## AIM OF THE TASK
Pull out of the data below the stretch of lines bounded by the one containing "have hpos := h.left.advance_brPos" and the one containing "exact (State.streamBits_split hstands).2", both bounds included, unchanged.

[Records from a collection]
/-! ### HDECODE (40_bitreader R133) -/

theorem hdecodeBody_eq {t : BitVec 2} {tab : DecodeTable} (htab : decodeTableOf t = some tab) (s : State) :
    hdecodeBody t s = (decodeSymbol tab s.bitLimit >>= writeResult) s := by
  simp only [hdecodeBody, htab, legalOperand_some, pure_bind_apply, observe_bind_apply]

/-- HDECODE completes with the symbol Decode answers. -/
theorem exec_hdecode_ok {t : BitVec 2} {tab : DecodeTable} {s u : State} {sym : Nat} (htab : decodeTableOf t = some tab)
    (h : decodeSymbol tab s.bitLimit s = .ok sym u) :
    exec (.hdecode t) s = .next (completed (u.setResult (BitVec.ofNat 32 sym))) := by
  rw [exec_eq_runCommand]
  refine runCommand_ok ?_
  rw [commandBody, hdecodeBody_eq htab, Cmd.bind_ok h]
  rfl

/-- HDECODE fails as Decode does. -/
theorem exec_hdecode_error {t : BitVec 2} {tab : DecodeTable} {s u : State} {e : ErrorKind}
    (htab : decodeTableOf t = some tab) (h : decodeSymbol tab s.bitLimit s = .error e u) :
    exec (.hdecode t) s = .next (failedWith e u) := by
  rw [exec_eq_runCommand]
  refine runCommand_error ?_
  rw [commandBody, hdecodeBody_eq htab, Cmd.bind_error h]

/-- An empty table is left at once. -/
theorem leavesCode_nil {lens : List Nat} (h : ∀ j, j < lens.length → lens.getD j 0 = 0) : LeavesCode lens [] :=
  ⟨fun sym hsym hne => absurd (h sym hsym) hne, fun j hj => absurd hj (Nat.not_lt_zero j)⟩

/-- Settles O20: Decode ends at the first run of bits that is not inside a code, or where the input does. -/
theorem hdecodeOutcomes : Obligations.HdecodeOutcomes := by
  unfold Obligations.HdecodeOutcomes
  refine fun t s hin => ⟨?_, fun tab htab => ?_⟩
  · rintro rfl
    rw [exec_eq_runCommand]
    exact runCommand_error rfl
  intro lens bits
  have hlim : s.bitLimit < 2 ^ 32 := by unfold State.bitLimit; omega
  refine ⟨fun hempty => ?_, ?_⟩
  · have hleaves : LeavesCode lens [] := leavesCode_nil fun j hj => hempty j (by rwa [s.hlen_length] at hj)
    rw [exec_hdecode_error htab (decodeSymbol_of_leavesCode (n := 0) hlim (.inl rfl) hleaves), Nat.add_zero,
      BitVec.ofNat_toNat, BitVec.setWidth_eq]
    rfl
  by_cases hall : ∀ k, k ≤ 8 * s.inLen.toNat - s.brPos.toNat → InsideCode lens (bits k)
  · refine .inr (.inr ⟨hall, ?_⟩)
    have hstays : StaysInside lens (bits (8 * s.inLen.toNat - s.brPos.toNat)) := fun j hj => by
      rw [State.streamBits_length] at hj
      simpa only [bits, s.streamBits_take _ hj] using hall j hj
    rw [exec_hdecode_error htab (decodeSymbol_of_staysInside hlim (by unfold State.bitLimit; omega)
      (by unfold State.bitLimit; omega) hstays)]
    rw [show s.brPos.toNat + (8 * s.inLen.toNat - s.brPos.toNat) = max (8 * s.inLen.toNat) s.brPos.toNat by omega]
    rfl
  · push Not at hall
    -- The first run of bits that is not inside a code.
    classical
    obtain ⟨k, ⟨hk, hout⟩, hfirst⟩ := Nat.findX hall
    have hinside : ∀ j, j < k → InsideCode lens ((bits k).take j) := fun j hj => by
      rw [s.streamBits_take _ hj.le]
      by_contra hj'
      exact hfirst j hj ⟨by omega, hj'⟩
    have hlength : (bits k).length = k := s.streamBits_length _ _
    have hend : k = 0 ∨ s.brPos.toNat + k ≤ 8 * s.inLen.toNat := by omega
    obtain ⟨sym, hsym⟩ | hleaves := decodesTo_or_leavesCode hout (by rwa [hlength])
    · obtain ⟨⟨hsymlt, hne, hlen, -⟩, -⟩ := id hsym
      have hpos := List.length_pos_iff.2 hne
      rw [hlength] at hlen hpos
      have hle : lens.getD sym 0 ≤ 15 := getD_le_of_all_le (s.hlen_le tab) hsymlt
      refine .inl ⟨sym, k, by rwa [s.hlen_length] at hsymlt, hlen.symm, hpos, by omega, by omega, hsym, ?_⟩
      exact exec_hdecode_ok htab (decodeSymbol_of_decodesTo hlim (show _ ≤ 8 * s.inLen.toNat by omega) (by omega) hsym)
    · have hle := hleaves.length_le (s.hlen_le tab)
      rw [hlength] at hle
      exact .inr (.inl ⟨k, hle, hend, hleaves, exec_hdecode_error htab (decodeSymbol_of_leavesCode hlim hend hleaves)⟩)

end Sys2Proof.Machine
end

section
/-! PROOFS. Reading a written-out stream: the cursor before it, the fields and codes at its head, the rest after them
(40_bitreader R120, R121, R124). -/

namespace Sys2Proof.Machine

/-! ### The cursor -/

/-- The state with the cursor `n` bits further. -/
def State.advance (s : State) (n : Nat) : State := s.setBrPos (BitVec.ofNat 32 (s.brPos.toNat + n))

theorem State.advance_brPos {s : State} {n : Nat} (h : s.brPos.toNat + n < 2 ^ 32) :
    (s.advance n).brPos.toNat = s.brPos.toNat + n := by
  rw [State.advance, State.setBrPos_brPos, BitVec.toNat_ofNat, Nat.mod_eq_of_lt h]

@[simp] theorem State.advance_zero (s : State) : s.advance 0 = s := by simp [State.advance, State.setBrPos]

@[simp] theorem State.advance_advance (s : State) (m n : Nat) : (s.advance m).advance n = s.advance (m + n) := by
  refine congrArg s.setBrPos (BitVec.eq_of_toNat_eq ?_)
  simp [State.advance, Nat.add_assoc]

@[simp] theorem State.advance_decodeResult (s : State) (n : Nat) : (s.advance n).decodeResult = s.decodeResult := rfl

@[simp] theorem State.advance_hlen (s : State) (n : Nat) (t : DecodeTable) : (s.advance n).hlen t = s.hlen t :=
  s.hlen_setBrPos _ t

theorem State.setHlen_advance (s : State) (t : DecodeTable) (lens : List Nat) (n : Nat) :
    (s.setHlen t lens).advance n = (s.advance n).setHlen t lens := by
  cases t <;> simp [State.advance, State.setHlen, State.setBrPos, State.setHlen0, State.setHlen1, State.setHlen2]

@[simp] theorem State.advance_streamBits (s : State) (m p n : Nat) :
    (s.advance m).streamBits p n = s.streamBits p n := by
  induction n generalizing p with
  | zero => rfl
  | succ n ih => rw [State.streamBits, State.streamBits, ih]; rfl

/-! ### The bits ahead -/

/-- The bits stand at the cursor and end by the limit, which no input exceeds. -/
structure BitsAhead (lim : Nat) (s : State) (bits : List Bool) : Prop where
  limit : lim ≤ 2 ^ 27
  ends : s.brPos.toNat + bits.length ≤ lim
  stands : s.streamBits s.brPos.toNat bits.length = bits

/-- A stream depends on the bytes of IN alone. -/
theorem State.streamBits_congr {s t : State} (hin : ∀ i, i < 2 ^ 24 → t.inByte i = s.inByte i) {p n : Nat}
    (h : p + n ≤ 2 ^ 27) : t.streamBits p n = s.streamBits p n := by
  induction n generalizing p with
  | zero => rfl
  | succ n ih =>
    rw [State.streamBits, State.streamBits, ih (by omega), State.streamBit, State.streamBit, hin _ (by omega)]

section
variable {lim n : Nat} {s : State} {a b bits : List Bool}

theorem BitsAhead.advance_brPos (h : BitsAhead lim s bits) :
    (s.advance bits.length).brPos.toNat = s.brPos.toNat + bits.length := by
  obtain ⟨hlim, hends, -⟩ := h
  exact State.advance_brPos (by omega)

theorem BitsAhead.left (h : BitsAhead lim s (a ++ b)) : BitsAhead lim s a := by
  obtain ⟨hlim, hends, hstands⟩ := h
  exact ⟨hlim, by rw [List.length_append] at hends; omega, (State.streamBits_split hstands).1⟩

theorem BitsAhead.right (h : BitsAhead lim s (a ++ b)) : BitsAhead lim (s.advance a.length) b := by
  have hpos := h.left.advance_brPos
  obtain ⟨hlim, hends, hstands⟩ := h
  refine ⟨hlim, by rw [List.length_append] at hends; omega, ?_⟩
  rw [hpos, State.advance_streamBits]
  exact (State.streamBits_split hstands).2

/-- The bits ahead stay where the cursor and the bytes of IN do. -/
theorem BitsAhead.congr {t : State} (h : BitsAhead lim s bits) (hpos : t.brPos = s.brPos)
    (hin : ∀ i, i < 2 ^ 24 → t.inByte i = s.inByte i) : BitsAhead lim t bits := by
  obtain ⟨hlim, hends, hstands⟩ := h
  refine ⟨hlim, by rwa [hpos], ?_⟩
  rw [hpos, State.streamBits_congr hin (by omega), hstands]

## OUTPUT
  have hpos := h.left.advance_brPos
  obtain ⟨hlim, hends, hstands⟩ := h
  refine ⟨hlim, by rw [List.length_append] at hends; omega, ?_⟩
  rw [hpos, State.advance_streamBits]
  exact (State.streamBits_split hstands).2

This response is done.